WHAT THE TASK REQUIRES ->
Set down exactly the lines in the records below that run from the line with "none => simp" to the line with "s.reach = true)", inclusive, and nothing more.

====

theorem endSession_keeps (a0 : Path) (a1 : Nat) (a2 : Path) : Keeps (fun f => [.sessions, .irq, .jour].contains f) s (s.endSession a0 a1 a2) :=
  (keeps_State_endSession _ _ _ _ (Keeps.refl (fun f => [.sessions, .irq, .jour].contains f) s) (fun _ h => h))
@[simp] theorem endSession_head (a0 : Path) (a1 : Nat) (a2 : Path) : (s.endSession a0 a1 a2).head = s.head := (endSession_keeps s a0 a1 a2).same .head rfl
@[simp] theorem endSession_objs (a0 : Path) (a1 : Nat) (a2 : Path) : (s.endSession a0 a1 a2).objs = s.objs := (endSession_keeps s a0 a1 a2).same .objs rfl
@[simp] theorem endSession_strs (a0 : Path) (a1 : Nat) (a2 : Path) : (s.endSession a0 a1 a2).strs = s.strs := (endSession_keeps s a0 a1 a2).same .strs rfl
@[simp] theorem endSession_station (a0 : Path) (a1 : Nat) (a2 : Path) : (s.endSession a0 a1 a2).station = s.station := (endSession_keeps s a0 a1 a2).same .station rfl
@[simp] theorem endSession_freeCount (a0 : Path) (a1 : Nat) (a2 : Path) : (s.endSession a0 a1 a2).freeCount = s.freeCount := (endSession_keeps s a0 a1 a2).same .freeCount rfl
@[simp] theorem endSession_timers (a0 : Path) (a1 : Nat) (a2 : Path) : (s.endSession a0 a1 a2).timers = s.timers := (endSession_keeps s a0 a1 a2).same .timers rfl
@[simp] theorem endSession_lockouts (a0 : Path) (a1 : Nat) (a2 : Path) : (s.endSession a0 a1 a2).lockouts = s.lockouts := (endSession_keeps s a0 a1 a2).same .lockouts rfl
@[simp] theorem endSession_sessionCounter (a0 : Path) (a1 : Nat) (a2 : Path) : (s.endSession a0 a1 a2).sessionCounter = s.sessionCounter := (endSession_keeps s a0 a1 a2).same .sessionCounter rfl
@[simp] theorem endSession_cmds (a0 : Path) (a1 : Nat) (a2 : Path) : (s.endSession a0 a1 a2).cmds = s.cmds := (endSession_keeps s a0 a1 a2).same .cmds rfl
@[simp] theorem endSession_rates (a0 : Path) (a1 : Nat) (a2 : Path) : (s.endSession a0 a1 a2).rates = s.rates := (endSession_keeps s a0 a1 a2).same .rates rfl
@[simp] theorem endSession_canOpen (a0 : Path) (a1 : Nat) (a2 : Path) : (s.endSession a0 a1 a2).canOpen = s.canOpen := (endSession_keeps s a0 a1 a2).same .canOpen rfl
@[simp] theorem endSession_modeHeld (a0 : Path) (a1 : Nat) (a2 : Path) : (s.endSession a0 a1 a2).modeHeld = s.modeHeld := (endSession_keeps s a0 a1 a2).same .modeHeld rfl
@[simp] theorem endSession_stateHeld (a0 : Path) (a1 : Nat) (a2 : Path) : (s.endSession a0 a1 a2).stateHeld = s.stateHeld := (endSession_keeps s a0 a1 a2).same .stateHeld rfl
@[simp] theorem endSession_trunks (a0 : Path) (a1 : Nat) (a2 : Path) : (s.endSession a0 a1 a2).trunks = s.trunks := (endSession_keeps s a0 a1 a2).same .trunks rfl
@[simp] theorem endSession_tunnels (a0 : Path) (a1 : Nat) (a2 : Path) : (s.endSession a0 a1 a2).tunnels = s.tunnels := (endSession_keeps s a0 a1 a2).same .tunnels rfl
@[simp] theorem endSession_fabric (a0 : Path) (a1 : Nat) (a2 : Path) : (s.endSession a0 a1 a2).fabric = s.fabric := (endSession_keeps s a0 a1 a2).same .fabric rfl
@[simp] theorem endSession_scheds (a0 : Path) (a1 : Nat) (a2 : Path) : (s.endSession a0 a1 a2).scheds = s.scheds := (endSession_keeps s a0 a1 a2).same .scheds rfl
@[simp] theorem endSession_disps (a0 : Path) (a1 : Nat) (a2 : Path) : (s.endSession a0 a1 a2).disps = s.disps := (endSession_keeps s a0 a1 a2).same .disps rfl
@[simp] theorem endSession_usb (a0 : Path) (a1 : Nat) (a2 : Path) : (s.endSession a0 a1 a2).usb = s.usb := (endSession_keeps s a0 a1 a2).same .usb rfl
@[simp] theorem endSession_svc (a0 : Path) (a1 : Nat) (a2 : Path) : (s.endSession a0 a1 a2).svc = s.svc := (endSession_keeps s a0 a1 a2).same .svc rfl
@[simp] theorem endSession_pd (a0 : Path) (a1 : Nat) (a2 : Path) : (s.endSession a0 a1 a2).pd = s.pd := (endSession_keeps s a0 a1 a2).same .pd rfl
@[simp] theorem endSession_time (a0 : Path) (a1 : Nat) (a2 : Path) : (s.endSession a0 a1 a2).time = s.time := (endSession_keeps s a0 a1 a2).same .time rfl
@[simp] theorem endSession_eth (a0 : Path) (a1 : Nat) (a2 : Path) : (s.endSession a0 a1 a2).eth = s.eth := (endSession_keeps s a0 a1 a2).same .eth rfl
@[simp] theorem endSession_pl (a0 : Path) (a1 : Nat) (a2 : Path) : (s.endSession a0 a1 a2).pl = s.pl := (endSession_keeps s a0 a1 a2).same .pl rfl
@[simp] theorem endSession_stor (a0 : Path) (a1 : Nat) (a2 : Path) : (s.endSession a0 a1 a2).stor = s.stor := (endSession_keeps s a0 a1 a2).same .stor rfl
@[simp] theorem endSession_dram (a0 : Path) (a1 : Nat) (a2 : Path) : (s.endSession a0 a1 a2).dram = s.dram := (endSession_keeps s a0 a1 a2).same .dram rfl
@[simp] theorem endSession_fld (a0 : Path) (a1 : Nat) (a2 : Path) : (s.endSession a0 a1 a2).fld = s.fld := (endSession_keeps s a0 a1 a2).same .fld rfl
@[simp] theorem endSession_canNode (a0 : Path) (a1 : Nat) (a2 : Path) : (s.endSession a0 a1 a2).canNode = s.canNode := (endSession_keeps s a0 a1 a2).same .canNode rfl
@[simp] theorem endSession_keys (a0 : Path) (a1 : Nat) (a2 : Path) : (s.endSession a0 a1 a2).keys = s.keys := (endSession_keeps s a0 a1 a2).same .keys rfl
@[simp] theorem endSession_secu (a0 : Path) (a1 : Nat) (a2 : Path) : (s.endSession a0 a1 a2).secu = s.secu := (endSession_keeps s a0 a1 a2).same .secu rfl
@[simp] theorem endSession_power (a0 : Path) (a1 : Nat) (a2 : Path) : (s.endSession a0 a1 a2).power = s.power := (endSession_keeps s a0 a1 a2).same .power rfl
@[simp] theorem endSession_app (a0 : Path) (a1 : Nat) (a2 : Path) : (s.endSession a0 a1 a2).app = s.app := (endSession_keeps s a0 a1 a2).same .app rfl
@[simp] theorem endSession_safety (a0 : Path) (a1 : Nat) (a2 : Path) : (s.endSession a0 a1 a2).safety = s.safety := (endSession_keeps s a0 a1 a2).same .safety rfl
@[simp] theorem endSession_boot (a0 : Path) (a1 : Nat) (a2 : Path) : (s.endSession a0 a1 a2).boot = s.boot := (endSession_keeps s a0 a1 a2).same .boot rfl
@[simp] theorem endSession_part (a0 : Path) (a1 : Nat) (a2 : Path) : (s.endSession a0 a1 a2).part = s.part := (endSession_keeps s a0 a1 a2).part
@[simp] theorem endSession_clock (a0 : Path) (a1 : Nat) (a2 : Path) : (s.endSession a0 a1 a2).clock = s.clock := (endSession_keeps s a0 a1 a2).clock
@[simp] theorem endSession_pending (a0 : Path) (a1 : Nat) (a2 : Path) : (s.endSession a0 a1 a2).pending = s.pending := (endSession_keeps s a0 a1 a2).pending
@[simp] theorem endSession_sent (a0 : Path) (a1 : Nat) (a2 : Path) : (s.endSession a0 a1 a2).sent = s.sent := (endSession_keeps s a0 a1 a2).same .sent rfl

/-- No kind, no lowest kind. -/
theorem lowest_none {l : List Nat} : lowest l = none ↔ l = [] := by
  cases l with
  | nil => simp [lowest]
  | cons k r =>
    simp only [lowest]
    cases lowest r <;> simp

@[simp] theorem kindIf_nil {c : Bool} {k : Nat} : kindIf c k = [] ↔ c = false := by
  cases c <;> simp [kindIf]

/-- The kinds that a family adds refuse a write, and only they beside the object's own (R37). -/
theorem judgeWrite_none {p : Path} {i sub : Nat} {data : Bytes} {more : List Nat} :
    s.judgeWrite p i sub data more = none ↔ s.judgeWrite p i sub data [] = none ∧ more = [] := by
  unfold State.judgeWrite
  cases rowAt i sub with
  | none => simp
  | some r => simp only [lowest_none, List.append_eq_nil_iff, and_true]

/-- A write that nothing refuses has its effect (R37, R39). -/
theorem writeNum_done {p : Path} {i sub v : Nat} {more : List Nat} {eff : State → State} (h : s.allows p i sub v)
    (hm : more = []) : s.writeNum p i sub v more eff = eff (s.touch p) := by
  subst hm
  simp [State.writeNum, State.write, h.2.1, h.2.2]

/-- A refused write is a violation and nothing more (R37, R41). -/
theorem writeNum_refused {p : Path} {i sub v k : Nat} {more : List Nat} {eff : State → State} (hr : s.reach = true)
    (h : s.judgeWrite p i sub (leBytes (objSize i sub) v) more = some k) :
    s.writeNum p i sub v more eff = (s.touch p).violate p i sub k := by
  simp [State.writeNum, State.write, hr, h]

====

YOUR RESPONSE ->
  | none => simp
  | some r => simp only [lowest_none, List.append_eq_nil_iff, and_true]

/-- A write that nothing refuses has its effect (R37, R39). -/
theorem writeNum_done {p : Path} {i sub v : Nat} {more : List Nat} {eff : State → State} (h : s.allows p i sub v)
    (hm : more = []) : s.writeNum p i sub v more eff = eff (s.touch p) := by
  subst hm
  simp [State.writeNum, State.write, h.2.1, h.2.2]

/-- A refused write is a violation and nothing more (R37, R41). -/
theorem writeNum_refused {p : Path} {i sub v k : Nat} {more : List Nat} {eff : State → State} (hr : s.reach = true)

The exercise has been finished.